I was also featured in The Nervous Breakdown. My poem is HERE and the interview, HERE. S.A. Griffin, poet/actor and co-editor of The Outlaw Bible for American Poetry, gave one of the editors my name, he looked at my work and sent the invite. Thanks, S.A.


Pris

Monday, November 08, 2010

Readership on blog and website

I've brought up this question before as readership on my personal blog (erratically posted to these days) drops to half it was before facebook became so popular. Oddly, I've been paying attention to the stats my pay website sends me every couple of weeks--just part of their service for the 7. 50 a month I pay to be there with my domain name. I have an average of between four to five thousand readers on the website a month. No-one has signed the guest book in years so I have no idea who they are. On a website there's no way of interaction, like on a blog, but that part has dropped, too.

Just an interesting fact to pass on.

I'm still with the cold from hell and no voice going on five full weeks now. My husband is sick, too. Only the dog and two cats seem to be mucus free and racing about the house full of vigor.

My website is HERE. Poetic Inspirations.

Tuesday, November 02, 2010

Find your passion....

...it'll keep you alive inside.

my hand
grasping the pen...
ecstasy

Keith Jarrett, jazz pianist and his experience with CFS/ME

Renowned jazz pianist, Keith Jarrett, evoking a lot of feeling in me. He was hit by CFS/ME,the same illness I have. He was unable to play the piano at all for two years and still isn't able to perform at his earlier pace,crashing after and between concerts, if accounts I've read about his concert schedules are accurate. Eye hand coordination is very difficult with this illness...just hand coordination with this illness, and the hands grow weak easily. Lights and extraneous sounds are difficult to handle.

Also, according to links I've read, one day when his wife was out, after his first two years ill, one day he felt as if he could play again. He went into his home studio and recorded a simple melody (compared to his power playing) and gave it to his wife as a gift. This is it below.





I have the CD. The other songs are more complex and wonderful, but I'll always love this one. I know what that movement towards getting his life back meant.
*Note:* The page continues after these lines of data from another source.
/-- R354, R355: a limit switch is accepted at a level. -/
def execLimitSwitch (n : Fin 3) (hi level : Bool) (s : State) : Out :=
  let pol := s.on (if hi then Reg.AUX_CFG_HI_POL n else Reg.AUX_CFG_LO_POL n)
  let active := decide (level = pol)
  let was := s.blockedToward n hi
  let s := s.put (if hi then Reg.AUX_STATUS_LIM_HI n else Reg.AUX_STATUS_LIM_LO n) (flag active)
  let l := s.axis n
  if active = was then .next s
  else if s.axisState n = 4 then
    if hi = s.on (Reg.AUX_HOME_DIR n) then
      if active then .next (if l.homeStage = 0 then s.modAxis n fun x => { x with homeStage := 1 } else s)
      else if l.homeStage = 2 then
        .next (if s.on (Reg.AUX_HOME_USE_INDEX n) then s.modAxis n fun x => { x with homeStage := 3 } else s.takeReference n)
      else .next s
    else .next (if active ∧ l.homeStage < 4 then s.axisFault n 3 0x0C06 [(4, flag hi)] else s)
  else .next (if active ∧ s.movesToward n hi then s.axisFault n 3 0x0C06 [(4, flag hi)] else s)

/-- R353: SETTLE_MS after a motion's end, the deviation is checked against END_WIN. The job is the one that ended on the
axis, while it is in flight. -/
def execAuxSettleCheck (n : Fin 3) (s : State) : Out :=
  match (s.axis n).idleAt with
  | none => .next s
  | some t =>
    if s.axisState n ≠ 1 ∨ s.tide < t + 400000 * s.get (Reg.AUX_SETTLE_SETTLE_MS n) then .next s
    else
      let bad := s.on (Reg.AUX_CFG_ENC_EN n) && decide (s.get (Reg.AUX_SETTLE_END_WIN n) < (s.deviation n).natAbs)
      .next (if bad then s.stepsLost n false else s.modAxis n fun x => { x with idleAt := none, job := none })

/-! ### Phases (R357, R359) -/

/-- The phases that run next in a job: the first one waiting, and those that WITH_PREV joins to it. -/
def nextGroup (l : List AuxPhase) : List (Nat × AuxPhase) :=
  if l.any fun p => decide (p.st = 1) then []
  else
    let w := ((List.range l.length).zip l).filter fun p => decide (p.2.st = 0)
    match w with
    | [] => []
    | p :: r => p :: r.takeWhile fun q => q.2.withPrev

/-- R351, R354: where a phase goes: the sign of its first motion. -/
def State.phaseSign (s : State) (p : AuxPhase) (entries : List (Nat × Int × Int)) : Int :=
  match p.kind with
  | 1 => p.value - s.axisCount p.axis
  | 2 => p.value
  | 4 => if s.on (Reg.AUX_HOME_DIR p.axis) then 1 else -1
  | _ => match entries with
    | [] => 0
    | e :: _ =>
      let g := segmentFrom ((s.axis p.axis).x * 15625) 0 e.1 e.2.1 e.2.2
      if g.n2 ≠ 0 then g.n2 else g.n3

/-- R346, R349, R351, R354, R355: why a phase that is about to start is refused: its event and payload. -/
def State.phaseFault (s : State) (p : AuxPhase) (entries : List (Nat × Int × Int)) : Option (Nat × List (Nat × Nat)) :=
  let n := p.axis
  let ref := s.on (Reg.AUX_POS_REF n)
  let pmin := s.getS (Reg.AUX_PMIN_POS n)
  let pmax := s.getS (Reg.AUX_PMAX_POS n)
  let vmax := s.get (Reg.AUX_VMAX_LIMIT n)
  let per := s.get (Reg.AUX_CFG_STEP_HI n) + s.get (Reg.AUX_CFG_STEP_LO n)
  let target := if p.kind = 1 then p.value else s.axisCount n + p.value
  if p.kind = 5 then none
  else if 400000000 < vmax * per then some (0x0C0B, [(4, vmax), (4, 400000000 / per)])
  else if p.kind = 4 ∧ vmax < s.get (Reg.AUX_HOME_V_V n) then
    some (0x0C0B, [(4, s.get (Reg.AUX_HOME_V_V n)), (4, 400000000 / per)])
  else if (p.kind = 1 ∨ p.kind = 3) ∧ ¬ ref then some (0x0C03, [(4, wrapInt 32 p.value)])
  else if p.kind < 3 ∧ ref ∧ ¬ (pmin ≤ target ∧ target ≤ pmax) then some (0x0C03, [(4, wrapInt 32 target)])
  else
    let bad := if p.kind = 3 then
        axisTableFault vmax (s.get (Reg.AUX_AMAX_LIMIT n)) (s.get (Reg.AUX_JMAX_LIMIT n)) pmin pmax 0
          ((s.axis n).x * 15625) 0 none entries
      else none
    match bad with
    | some (i, check) => some (0x0C02, [(4, i), (4, Config.eventCode 0x0C02 check)])
    | none =>
      let sign := s.phaseSign p entries
      if 0 < sign ∧ s.blockedToward n true then some (0x0C06, [(4, 1)])
      else if sign < 0 ∧ s.blockedToward n false then some (0x0C06, [(4, 0)])
      else none

/-- A phase starts. -/
def State.phaseGo (s : State) (aseq i : Nat) (p : AuxPhase) (entries : List (Nat × Int × Int)) : State :=
  let n := p.axis
  let count := s.axisCount n
  let s := s.modPhase aseq i fun x => { x with st := 1, ends := s.tide + 400000 * p.count }
  let state := match p.kind with
    | 3 => 3
    | 4 => 4
    | _ => 2
  if p.kind = 5 then s
  else
    let start := s.tide
    (s.put (Reg.AUX_STATUS_STATE n) state).modAxis n fun x =>
      { x with job := some (aseq, i), target := if p.kind = 1 then p.value else count + p.value,
               homeStage := 0, homeSteps := 0, devRun := 0, idleAt := none,
               table := entries, segPos := x.x * 15625, segVel := 0, segStart := start }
Below is the link to one interview about his experience. Please take time to read. It describes how it feels to live with this monster inside you.(This opens in a new Window)

http://listserv.nodak.edu/cgi-bin/wa.exe?A2=ind9902D&L=co-cure&P=R972,

Below is an excerpt from the interview/article:

Jarrett's uncertain pattern of recovery and relapse is not uncommon
to victims of chronic fatigue syndrome, an elusive, misunderstood
disorder, its seriousness undercut by the apparent triviality of its
label.
"The stupid thing is that the name of the disease is so
lightweight," Jarrett says. "It sounds like somebody whining to their
mother, 'I don't want to take the garbage out.' Well, OK, you've got
chronic fatigue syndrome.
"But some doctors say that if you want to give the average person
an idea . . . it's like the last four months of an AIDS patient's
life -- but forever. I know people who have had this who have wished that
they had terminal cancer."

Note: If any details I've posted are inaccurate, please feel free to correct me, with references, and I'll change that in my post.